Patents - A Timely Asset
This note is only intended as a general overview and is not to be viewed as a substitute for legal advice. Brands & Bonds shall not be liable for any actions taken or not taken on the basis of this note.
Patent - a term that reverberates with every inventor and his invention from the time of its inception. An idea – even in its skeletal form can ensure protection paving all the way for concrete legal protection while it is being flourished to a fully structured patentable inventions.
What is a Patent? Patent is a monopolistic right granted for a definite period of time for an invention which is new. You come up with an invention, you are granted a patent! Oops! But… it’s not that simple...
So, How a Patent? Yes, you need to file an application with the concerned patent office for it. The patent application pursuant to clearing the initial formalities undergoes examination where your invention is scrutinised to evaluate for its eligibility. An invention even if it is new is not patentable until it has passed all the three patentability criteria – Novelty, Non-obviousness and Industrial applicability.
Novelty as the term intents is the look-out for the newness of the invention or the idea. Precisely, the invention should be novel or new. Non-obviousness criterion tests whether the knowledge of the invention is already available in the public domain or whether the invention would be obvious to a person skilled in the art from the available knowledge pool. Lastly, an invention which is novel and non-obvious would be eligible for a patent only if it can be reduced to practice, or in other words it should be capable of utility.
An invention found eligible would be granted a patent for a period of 20 years. The 20year period commences from the date of filing the application or its earliest priority application. Finally, a patent to be in subsistence needs to be maintained by paying the prescribed annuity for the remaining years of monopoly.

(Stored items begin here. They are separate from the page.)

@[simp] theorem State.smpRecord_kept (s : State) (d : Nat) (j : List Word) (a : Nat) (handle : Nat) (t : Token) :
    ((State.smpRecord s d j a handle t).2).kept = s.kept := by
  simp [State.smpRecord]

@[simp] theorem State.smpTrunc_kept (s : State) (d : Nat) (b : Bool) :
    ((State.smpTrunc s d b)).kept = s.kept := by
  simp [State.smpTrunc]

@[simp] theorem smpRows_kept (run : Nat → SmpRow → State → Nat × State) (x1 : Nat) (x2 : List SmpRow) (x3 : State) (hrun : ∀ a0 a1 a2, ((run a0 a1 a2).2).kept = a2.kept) :
    ((smpRows run x1 x2 x3).2).kept = x3.kept := by
  induction x2 generalizing x1 x3 with
  | nil => simp [smpRows]
  | cons r rs ih => simp [smpRows, ih, hrun]

@[simp] theorem State.smpSample_kept (s : State) (d : Nat) (maquette : Bool) :
    ((State.smpSample s d maquette)).kept = s.kept := by
  simp [State.smpSample]

@[simp] theorem State.smpShort_kept (s : State) (d : Nat) :
    ((State.smpShort s d)).kept = s.kept := by
  simp [State.smpShort]

@[simp] theorem State.mergeValue_kept (s : State) (d : Nat) (ctx : Nat) (r : SmpRow) (f : SmpFirst) :
    ((State.mergeValue s d ctx r f).2).kept = s.kept := by
  simp [State.mergeValue]

@[simp] theorem State.smpMerge_kept (s : State) (d : Nat) (shards : Nat) :
    ((State.smpMerge s d shards)).kept = s.kept := by
  simp [State.smpMerge]

@[simp] theorem State.smpRecords_kept (s : State) (d : Nat) (j : List Word) (handle : Nat) (x4 : Nat) (x5 : List Token) :
    ((State.smpRecords s d j handle x4 x5).2).kept = s.kept := by
  induction x5 generalizing s x4 with
  | nil => simp [State.smpRecords]
  | cons r rs ih => simp [State.smpRecords, ih]

@[simp] theorem State.smpVerify_kept (s : State) (d : Nat) (drafts : List (List Draft)) :
    ((State.smpVerify s d drafts)).kept = s.kept := by
  simp [State.smpVerify]

/-! Pointing -/

@[simp] theorem State.ptRead_kept (s : State) (d : Nat) (j : List Word) (a : Nat) (n : Nat) :
    ((State.ptRead s d j a n).2.2).kept = s.kept := by
  simp [State.ptRead]

@[simp] theorem State.ptTiles_kept (s : State) (d : Nat) (j : List Word) (x3 : List (Option Nat)) :
    ((State.ptTiles s d j x3).2.2).kept = s.kept := by
  induction x3 generalizing s with
  | nil => simp [State.ptTiles]
  | cons o rs ih =>
    cases o with
    | none => rw [State.ptTiles, snd_pair, snd_pair, ih]
    | some a =>
      rw [State.ptTiles]; dsimp only; split
      · rw [snd_pair, snd_pair]; exact State.ptRead_kept ..
      · rw [snd_pair, snd_pair, ih]; exact State.ptRead_kept ..

@[simp] theorem eachMove_kept (run : List Word → State → Nat × State) (x1 : List (List Word)) (x2 : State) (hrun : ∀ a0 a1, ((run a0 a1).2).kept = a1.kept) :
    ((eachMove run x1 x2).2).kept = x2.kept := by
  induction x1 generalizing x2 with
  | nil => simp [eachMove]
  | cons r rs ih => simp [eachMove, ih, hrun]

@[simp] theorem State.withMoves_kept (s : State) (d : Nat) (j : List Word) (run : List (List Word) → State → Nat × State) (hrun : ∀ a0 a1, ((run a0 a1).2).kept = a1.kept) :
    ((State.withMoves s d j run).2).kept = s.kept := by
  unfold State.withMoves; (repeat' split) <;> simp_all

@[simp] theorem State.scanTiles_kept (s : State) (d : Nat) (e : Nat) (j : List Word) (m : List Word) (x5 : Nat) (x6 : Nat) (x7 : Nat) :
    ((State.scanTiles s d e j m x5 x6 x7).2.2).kept = s.kept := by
  induction x7 generalizing s x5 x6 with
  | zero => simp [State.scanTiles]
  | succ n ih => simp [State.scanTiles, ih]

@[simp] theorem State.scanMove_kept (s : State) (d : Nat) (e : Nat) (j : List Word) (m : List Word) :
    ((State.scanMove s d e j m).2).kept = s.kept := by
  simp [State.scanMove]
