-- ==== Sys2Proof/Tests/Slice0.lean ====
section
/-! SUPPORT. Checks of this model: for each statement of Certificates/Slice0/Obligations.lean that has hypotheses, states and
operands that meet them together, clause by clause; a term that each check of well-formedness refuses; the manual's worked
examples; single steps. -/

namespace Sys2Proof.Tests
open Sys2Proof Sys2Proof.Machine

set_option maxRecDepth 100000
set_option Elab.async false
/-! Small states from which one step runs. -/

/-- Set fields: block, field, value, which of like registers. -/
def sets (s : State) (l : List (Nat × Fld × Nat × Nat)) : State := l.foldl (fun s p => s.put p.1 p.2.1 p.2.2.1 p.2.2.2) s

def devRec (x : Nat) (ls : List W32) : DevRec :=
 { coords := [x, 0, 0, 0], sizes := [ls.length + 1, 1, 1, 1], links := ls ++ List.replicate (24 - ls.length) 0 }

/-- An image whose fabric is this device alone. -/
def im1 : Image :=
 { imgSeq := 1, fw := 1, fiAllow := false, imageDigest := [], fabricDigest := [], devNum := 0, fabric := [devRec 0 []],
   partitions := [], strokeUs := 8, frameLog2 := 2, trackMode := 0, retrainLimit := 1, laneSerLimit := 1, water := 0,
   arrayMhz := 1000, fabricMhz := 1250, ctrlMhz := 1000, ddrMts := 8800, sscDepth := 0, sscKhz := 30, trust := [] }

/-- An image whose fabric is two devices, link 0 of one on link 0 of the other. -/
def im2 : Image := { im1 with fabric := [devRec 0 [0x80040000#32], devRec 1 [0x80000000#32]] }

/-- A chip with an empty board, in reset. -/
def chip : State :=
 { State.reset with
   boot := { rootKey := [], prov := { dies := [], serial := 0, attKey := [], seed := [], seedDigest := [], signature := [],
                                      journal := [[], [], [], []], sector := 0 },
             flash := { dir0 := [], dir1 := [], slot0 := [], slot1 := [], mib := 64 }, image := some im1,
             treeReady := false }
   ddr := []
   flash := { targets := [], objects := [], erases := [], grown := [], us := 0 } }

def inState (n : Nat) : State := sets chip [(Base.device, Reg.devState, n, 0)]

/-- RUNNING, its stroke timer running, locked, alone. -/
def run : State :=
 let s := sets (inState Dev.running) [(Base.device, Reg.locked, 1, 0), (Base.device, Reg.budget, 1000, 0),
   (Base.device, Reg.frameLog2, 2, 0)]
 { s with strokes := { s.strokes with running := true } }

/-- The same with a second device behind link 0, which is in service. -/
def run2 : State :=
 let s := sets run [(Base.peerLink 0, Reg.linkState, 2, 0), (Base.peerLink 0, Reg.armOk, 1, 0),
   (Base.peerLink 0, Reg.peerDev, 1, 0)]
 { s with boot := { s.boot with image := some im2 } }
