-- ==== Sys2Proof/Machine/Placement.lean ====
section
/-! DEFINITION. The placement functions every command is defined through (00_scope.md rules R9 and R11 to R15), on exact
natural numbers: a shift never loses a bit (rule R8), and a command narrows its result once, at the end. -/

namespace Sys2Proof.Machine

/-- `spread(n, K, W)`: bit `i` of `n` goes to bit `i*(K+1)`, for `i < W`; nothing else is set (00_scope.md rule R11). -/
def spread (n K : Nat) : Nat → Nat
  | 0 => 0
  | w + 1 => spread n K w + (n.testBit w).toNat * 2 ^ (w * (K + 1))

/-- `gather(n, K, W)`: bit `i*(K+1)` of `n` goes to bit `i`, for `i < W`; nothing else is set (00_scope.md rule R12). -/
def gather (n K : Nat) : Nat → Nat
  | 0 => 0
  | w + 1 => gather n K w + (n.testBit (w * (K + 1))).toNat * 2 ^ w

/-- `LANE0(K, W)`, the mask of the lane-0 positions (00_scope.md rule R13). -/
def lane0 (K W : Nat) : Nat := spread (2 ^ W - 1) K W

/-- The lanes of the coordinates `vs` from lane `d` on: coordinate `d` spread with `K` zero bits and shifted into lane
`d`, OR-ed together (00_scope.md rule R15). -/
def lanesFrom (K W d : Nat) : List Nat → Nat
  | [] => 0
  | v :: vs => (spread v K W <<< d) ||| lanesFrom K W (d + 1) vs

/-- `interleave_D(v_0, ..., v_{D-1})` with `W` bits per dimension, `D` the length of the list (00_scope.md rule R15). -/
def interleave (W : Nat) (vs : List Nat) : Nat := lanesFrom (vs.length - 1) W 0 vs

/-- Coordinate `d` of a code of arity `D` with `W` bits per dimension: the gatherer applied to `n >> d`
(43_morton_decode.md rule R140). -/
def coordinate (D W n d : Nat) : Nat := gather (n >>> d) (D - 1) W

/-- `bit_length(v)` (00_scope.md rule R9): 0 for 0, else `1 + floor(log2 v)`. -/
def bitLength (v : Nat) : Nat := if v = 0 then 0 else 1 + Nat.log2 v

/-- `ceil(p / q)` (00_scope.md rule R8). -/
def ceilDiv (p q : Nat) : Nat := (p + q - 1) / q

end Sys2Proof.Machine
end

Why a Patent? The simple answer is the concrete bundle of rights a patent grants the inventor. Patent is a negative right which enables one to prevent others from infringing the rights enshrined in the grant all the way enabling the patentee to capture and monopolise the market. Patent, thus pen your name on your invention, the sole and exclusive owner of the asset. It gives you the exclusive right to exclude others from making, using, selling, offering for sale, or importing the invention without your permission.Thus it opens up a plethora of opportunities including monetising the asset through other means including licensing, cross licensing, transferring, assigning or selling of the patented invention.
That is the way it looks...but, the main aim of granting a patent is not to have the inventor enjoy a monopoly right, but rather to have the invention or the novel idea disclosed to the public.
Patent is quid pro quo asset. You are granted a patent, once your idea is disclosed to the public. Patent is thus an incentive from the authorities in return to the invention disclosure and thus act as an encouragement for future research and developments.
An invention which is not patented moves itself to the public domain, until it is kept as a trade secret. Patented invention, though disclosed to the public doesn’t form part of the public domain until the period of protection expires.
Where a Patent? This is one of the pertinent question. Patent is territorial in nature, i.e. the invention will be under protection only in those countries where a patent is granted. Thus patenting in one country does not offer you the protection in another country. In rest of the countries, the knowledge will be pooled in the public domain and anyone in that country will have the freedom to operate in the same manner as if no patent exist. Hence you need to apply for patent in all countries individually where you would like to seek protection. But there is no international patent, but by way of Patent Co-operation Treaty (PCT), you can avail the benefit of filing a single window application for approximately 148 counties.
But, patent it only where you need it. The whole process of patenting and its subsequent maintenance incurs huge cost and hence, patenting in a country where there is no value of the invention unnecessarily shoots up the cost. Thus it is always advisable to understand the potential market for your invention before you finalize the jurisdictions.
A well performed extensive analysis at the very initial stage would help you understand the scope of the invention and the best strategies to be followed while also identifying the potential markets and infringers related to the invention.
Patent is a techno-legal document that has all the technical details of the invention with the claims intended for legal protection and whose enforcement occurs through courts.